I use the Gaotie 高铁(High Speed Rail) here in China rather than fly to many places. It is super efficient, goes like a rocket, is always on time and the journey is smooth as butter. You can stand a glass of water on your tray table and there will be nary a ripple even though you are travelling at 320 KmPH, and the loos are regularly cleaned during the journey . Contrast that with one of my recent (regular) journeys between Kings Cross London and NE Scotland, on what is called a ‘hi-speed’ line. There was Wifi to be sure, but the train vibrated and jiggled so much that any work requiring the use of a pen was well nigh impossible, the lavatories became disgusting after less than an hour into the journey. There were delays on the line and one could never be sure one would arrive in time to make any onward connection. However I will say that in both China and the UK the staff on the trains were friendly and helpful. Wake up Britain, we NEED proper high-speed rail on dedicated tracks – once the pain of gettting it built is over, everyone will embrace it. Hint – why re-invent the wheel, get a Chinese railway consortium to build it!

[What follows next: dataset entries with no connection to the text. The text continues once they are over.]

-- ==== Sys2Proof/Decode.lean ====
section
/-! DEFINITION. Decoding a 32-bit word to an instruction, total and rejecting by name, from the formats of R120 to R124
and the opcodes of R126 and R127; and the encoder written from the same formats. Every word is 32 bits, there is one
length and no byte order to apply: a command word is the value of one 32-bit register write. -/

namespace Sys2Proof

/-- The fields of a word: all formats share `OP` = bits [31:24] (R120). -/
structure WordFields where
  op : BitVec 8
  c : BitVec 2
  k : BitVec 1
  t : BitVec 1
  r : BitVec 4
  x : BitVec 16
  deriving DecidableEq, Repr

namespace Decode

/-- Format U1 read as fields (R122). -/
def fields (w : Word) : WordFields where
  op := w.extractLsb' 24 8
  c := w.extractLsb' 22 2
  k := w.extractLsb' 21 1
  t := w.extractLsb' 20 1
  r := w.extractLsb' 16 4
  x := w.extractLsb' 0 16

/-- The component a value of `C` names; 3 is reserved (R122). -/
def comp? (c : BitVec 2) : Option Comp :=
  match c.toNat with
  | 0 => some .y
  | 1 => some .cb
  | 2 => some .cr
  | _ => none

def huffClass (k : BitVec 1) : HuffClass := if k = 0#1 then .dc else .ac

def tableId (t : BitVec 1) : TableId := if t = 0#1 then .luma else .chroma

/-- `i` where the fields an instruction does not use are 0 (R121, R122, R129). -/
def whenZero (unusedAreZero : Bool) (i : Instr) : Except DecodeError Instr :=
  if unusedAreZero then .ok i else .error .nonZeroUnusedField

/-- An instruction with a component operand, once the unused fields are 0; `C = 3` is reserved (R122, R129). -/
def withComp (unusedAreZero : Bool) (c : BitVec 2) (i : Comp → Instr) : Except DecodeError Instr :=
  match comp? c with
  | none => .error .reservedComponent
  | some c => whenZero unusedAreZero (i c)

/-- Format H, and format U1 with no field used: bits [23:0] are 0 (R121, R122). -/
def bare (w : Word) (i : Instr) : Except DecodeError Instr :=
  whenZero (w.extractLsb' 0 24 = 0#24) i

/-- U1 with only `R` used. -/
def rowOnly (f : WordFields) (i : BitVec 4 → Instr) : Except DecodeError Instr :=
  whenZero (f.c = 0#2 && f.k = 0#1 && f.t = 0#1 && f.x = 0#16) (i f.r)

/-- U1 with only `T` used. -/
def tableOnly (f : WordFields) (i : TableId → Instr) : Except DecodeError Instr :=
  whenZero (f.c = 0#2 && f.k = 0#1 && f.r = 0#4 && f.x = 0#16) (i (tableId f.t))

/-- U1 with only `K` and `T` used. -/
def classTable (f : WordFields) (i : HuffClass → TableId → Instr) : Except DecodeError Instr :=
  whenZero (f.c = 0#2 && f.r = 0#4 && f.x = 0#16) (i (huffClass f.k) (tableId f.t))

/-- Format U2 (R123): bits [23:21] are 0, `L` = [20:16] with 17..31 reserved, `V` = [15:0]. -/
def bitAppend (w : Word) : Except DecodeError Instr :=
  let l := w.extractLsb' 16 5
  if 16 < l.toNat then .error .reservedLength
  else whenZero (w.extractLsb' 21 3 = 0#3) (.putBits l (w.extractLsb' 0 16))

/-- Format U3 (R124): bits [23:8] are 0, `B` = [7:0]. -/
def byteAppend (w : Word) : Except DecodeError Instr :=
  whenZero (w.extractLsb' 8 16 = 0#16) (.outByte (w.extractLsb' 0 8))

end Decode

open Decode in
/-- The instruction a 32-bit word encodes (R120 to R127), or why it encodes none (R128, R129). -/
def decode (w : Word) : Except DecodeError Instr :=
  let f := fields w
  match f.op.toNat with
  | 0x00 => bare w .nop
  | 0x01 => bare w .init
  | 0x02 => bare w .feed
  | 0x03 => bare w .finish
  | 0x04 => bare w .deinit
  | 0x80 => rowOnly f .convRgbY
  | 0x81 => rowOnly f .convRgbYcc
  | 0x82 => rowOnly f .convGrayY
  | 0x83 => rowOnly f .convGrayYcc
  | 0x84 => rowOnly f .padRight
  | 0x85 => rowOnly f .padBottom
  | 0x86 => withComp (f.k = 0#1 && f.t = 0#1) f.c (.loadFull · f.r f.x)
  | 0x87 => withComp (f.k = 0#1 && f.t = 0#1 && f.r = 0#4) f.c (.loadH2v1 · f.x)
  | 0x88 => withComp (f.k = 0#1 && f.t = 0#1 && f.r = 0#4) f.c (.loadH2v2 · f.x)
  | 0x89 => bare w .fdct
  | 0x8A => tableOnly f .quantZz
  | 0x8B => withComp (f.k = 0#1 && f.r = 0#4 && f.x = 0#16) f.c (.encDc · (tableId f.t))
  | 0x8C => tableOnly f .encAc
  | 0x8D => bitAppend w
  | 0x8E => bare w .padFinal
  | 0x8F => bare w .flush
  | 0x90 => byteAppend w
  | 0x91 => tableOnly f .buildQt
  | 0x92 => classTable f .buildHt
  | 0x93 => bare w .emitSoi
  | 0x94 => bare w .emitApp0
  | 0x95 => tableOnly f .emitDqt
  | 0x96 => bare w .emitSof0
  | 0x97 => classTable f .emitDht
  | 0x98 => bare w .emitSos
  | 0x99 => bare w .emitEoi
  | 0x9A => bare w .processMcuRow
  | _ => .error .reservedOpcode

/-- The host command a word written to CMD issues: one of the five words of R126; any other word, a uop word included,
is an illegal command (R128, R129). -/
def commandOf (w : Word) : Option Instr :=
  match decode w with
  | .ok i => if i.isHostCommand then some i else none
  | .error _ => none

/-- The instruction the decoder reads from an instruction whose bits are `w`, bit 0 the least significant (R9, R120). -/
def decodeTableWord (nbits w : Nat) : Option Instr :=
  match decode (BitVec.ofNat 32 (w % 2 ^ nbits)) with
  | .ok i => some i
  | .error _ => none

namespace Encode

def comp : Comp → BitVec 2
  | .y => 0#2
  | .cb => 1#2
  | .cr => 2#2

def huffClass : HuffClass → BitVec 1
  | .dc => 0#1
  | .ac => 1#1

def tableId : TableId → BitVec 1
  | .luma => 0#1
  | .chroma => 1#1

/-- Format U1 (R122): `OP`, `C`, `K`, `T`, `R`, `X` from bit 31 down. -/
def u1 (op : BitVec 8) (c : BitVec 2) (k t : BitVec 1) (r : BitVec 4) (x : BitVec 16) : Word :=
  op ++ c ++ k ++ t ++ r ++ x

/-- Format H, and U1 with no field used. -/
def bare (op : BitVec 8) : Word := op ++ 0#24

/-- Format U2 (R123). -/
def u2 (l : BitVec 5) (v : BitVec 16) : Word := 0x8D#8 ++ 0#3 ++ l ++ v

/-- Format U3 (R124). -/
def u3 (b : BitVec 8) : Word := 0x90#8 ++ 0#16 ++ b

end Encode

open Encode in
/-- The word of an instruction, from the formats of R121 to R124 and the opcodes of R126 and R127. -/
def encode : Instr → Word
  | .nop => bare 0x00#8
  | .init => bare 0x01#8
  | .feed => bare 0x02#8
  | .finish => bare 0x03#8
  | .deinit => bare 0x04#8
  | .convRgbY r => u1 0x80#8 0 0 0 r 0
  | .convRgbYcc r => u1 0x81#8 0 0 0 r 0
  | .convGrayY r => u1 0x82#8 0 0 0 r 0
  | .convGrayYcc r => u1 0x83#8 0 0 0 r 0
  | .padRight r => u1 0x84#8 0 0 0 r 0
  | .padBottom r => u1 0x85#8 0 0 0 r 0
  | .loadFull c r x => u1 0x86#8 (comp c) 0 0 r x
  | .loadH2v1 c x => u1 0x87#8 (comp c) 0 0 0 x
  | .loadH2v2 c x => u1 0x88#8 (comp c) 0 0 0 x
  | .fdct => bare 0x89#8
  | .quantZz t => u1 0x8A#8 0 0 (tableId t) 0 0
  | .encDc c t => u1 0x8B#8 (comp c) 0 (tableId t) 0 0
  | .encAc t => u1 0x8C#8 0 0 (tableId t) 0 0
  | .putBits l v => u2 l v
  | .padFinal => bare 0x8E#8
  | .flush => bare 0x8F#8
  | .outByte b => u3 b
  | .buildQt t => u1 0x91#8 0 0 (tableId t) 0 0
  | .buildHt k t => u1 0x92#8 0 (huffClass k) (tableId t) 0 0
  | .emitSoi => bare 0x93#8
  | .emitApp0 => bare 0x94#8
  | .emitDqt t => u1 0x95#8 0 0 (tableId t) 0 0
  | .emitSof0 => bare 0x96#8
  | .emitDht k t => u1 0x97#8 0 (huffClass k) (tableId t) 0 0
  | .emitSos => bare 0x98#8
  | .emitEoi => bare 0x99#8
  | .processMcuRow => bare 0x9A#8

end Sys2Proof
end

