-- ==== Sys2Proof/Machine/BlockSampler.lean ====
section
/-! DEFINITION. The block sampler (42_block_sampler.md): LOAD_FULL, LOAD_H2V1, LOAD_H2V2. Each writes the sample block
`S` of centred samples and raises no error (R174). Rows and columns the mode does not use, and chroma in grayscale mode, are
read like any other: DESIGN CHOICE (assumption logs 27 and 28). -/

namespace Sys2Proof.Machine

/-- A block in natural order from its entry at row `i`, column `j` (R12). -/
def blockOf (f : (i j : Nat) → Int) : Block := Vector.ofFn fun k => f (k.val / 8) (k.val % 8)

/-- The alternating rounding bias (R171). -/
def bias (i j : Nat) (odd : Nat) : Int := if (i + j) % 2 = 0 then 0 else odd

/-- A sample as an integer. -/
def State.sampleInt (s : State) (c : Comp) (r x : Nat) : Int := (s.sample c r x).toNat

/-- A sample of a block at full resolution (R170). -/
def fullSample (s : State) (c : Comp) (blockRow blockCol i j : Nat) : Int :=
  s.sampleInt c (8 * blockRow + i) (8 * blockCol + j) - 128

/-- R170. -/
def uopLoadFull (c : Comp) (blockRow blockCol : Nat) (s : State) : Flow :=
  if s.hasSamples (8 * blockRow + 7) (8 * blockCol + 8) then
    .going { s with blkS := blockOf (fullSample s c blockRow blockCol) }
  else .fault .outsideRowBuffer

/-- The average of a pixel pair (R172). -/
def pairAverage (s : State) (c : Comp) (mx i j : Nat) : Int :=
  let x := 16 * mx + 2 * j
  asr (s.sampleInt c i x + s.sampleInt c i (x + 1) + bias i j s.cfg.h2v1OddBias) 1 - 128

/-- R172. -/
def uopLoadH2v1 (c : Comp) (mx : Nat) (s : State) : Flow :=
  if s.hasSamples 7 (16 * mx + 16) then .going { s with blkS := blockOf (pairAverage s c mx) }
  else .fault .outsideRowBuffer

/-- The average of a 2x2 pixel block (R173). -/
def quadAverage (s : State) (c : Comp) (mx i j : Nat) : Int :=
  let x := 16 * mx + 2 * j
  asr (s.sampleInt c (2 * i) x + s.sampleInt c (2 * i) (x + 1) + s.sampleInt c (2 * i + 1) x +
    s.sampleInt c (2 * i + 1) (x + 1) + bias i j h2v2OddBias) 2 - 128

/-- R173. -/
def uopLoadH2v2 (c : Comp) (mx : Nat) (s : State) : Flow :=
  if s.hasSamples 15 (16 * mx + 16) then .going { s with blkS := blockOf (quadAverage s c mx) }
  else .fault .outsideRowBuffer

/-- LOAD_FULL (R170). -/
def execLoadFull (c : Comp) (r : BitVec 4) (x : BitVec 16) (s : State) : Host.Outcome State Fault Refusal :=
  (uopLoadFull c r.toNat x.toNat s).toOutcome

/-- LOAD_H2V1 (R172). -/
def execLoadH2v1 (c : Comp) (x : BitVec 16) (s : State) : Host.Outcome State Fault Refusal :=
  (uopLoadH2v1 c x.toNat s).toOutcome

/-- LOAD_H2V2 (R173). -/
def execLoadH2v2 (c : Comp) (x : BitVec 16) (s : State) : Host.Outcome State Fault Refusal :=
  (uopLoadH2v2 c x.toNat s).toOutcome

end Sys2Proof.Machine
end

4. Affordable made-to-measure clothes.
In the UK, like much of the western world, we have become used to buying our clothing ‘off the peg’. The dressmakers, tailors and seamstresses of yester year are long gone. And although you can have clothes made to measure they usually cost a fortune. In many Asian countries, China being one, having clothes made specially for you is still possible, and at very reasonable cost. There are numerous skilled craftsmen and women who provide this service,and it has been a boon for me. I know what I like and what I am comfortable wearing. Being able to take a favourite garment to a tailor here, buying the cloth I like and having a ‘copy ‘ made is fantastic. When we first came to live here permenantly my DH had some suits and shirts made and I blogged about it. They are worn regularly and are still in tip top condition. When I know we are going to leave China for good, I think I will order a whole load of garments including a designer shroud – an item which would be hard to find on a UK high street!
5. No tipping.
I wrote a blog post about this when we first moved here, and it is still one thing that I find really pleasing about China. Recently I was talking to a Canadian friend who is a long-time China resident. She was talking about her most recent trip home to Calgary and how her father was shocked when she treated the family to a meal in a local restaurant and then left without leaving a tip (he rushed back in to remedy the situation). “I completely forgot” she told me. In the UK, most of Europe and north America tipping is mandatory – but the interesting thing is who gets tipped. Restaurant and cafe staff, hairdressers, taxi drivers all expect (and get) tipped..but does anyone tip the drycleaner, the butcher, baker or candlestick maker? No. It is a system I loathe, it’s demeaning, we’d be better off without it.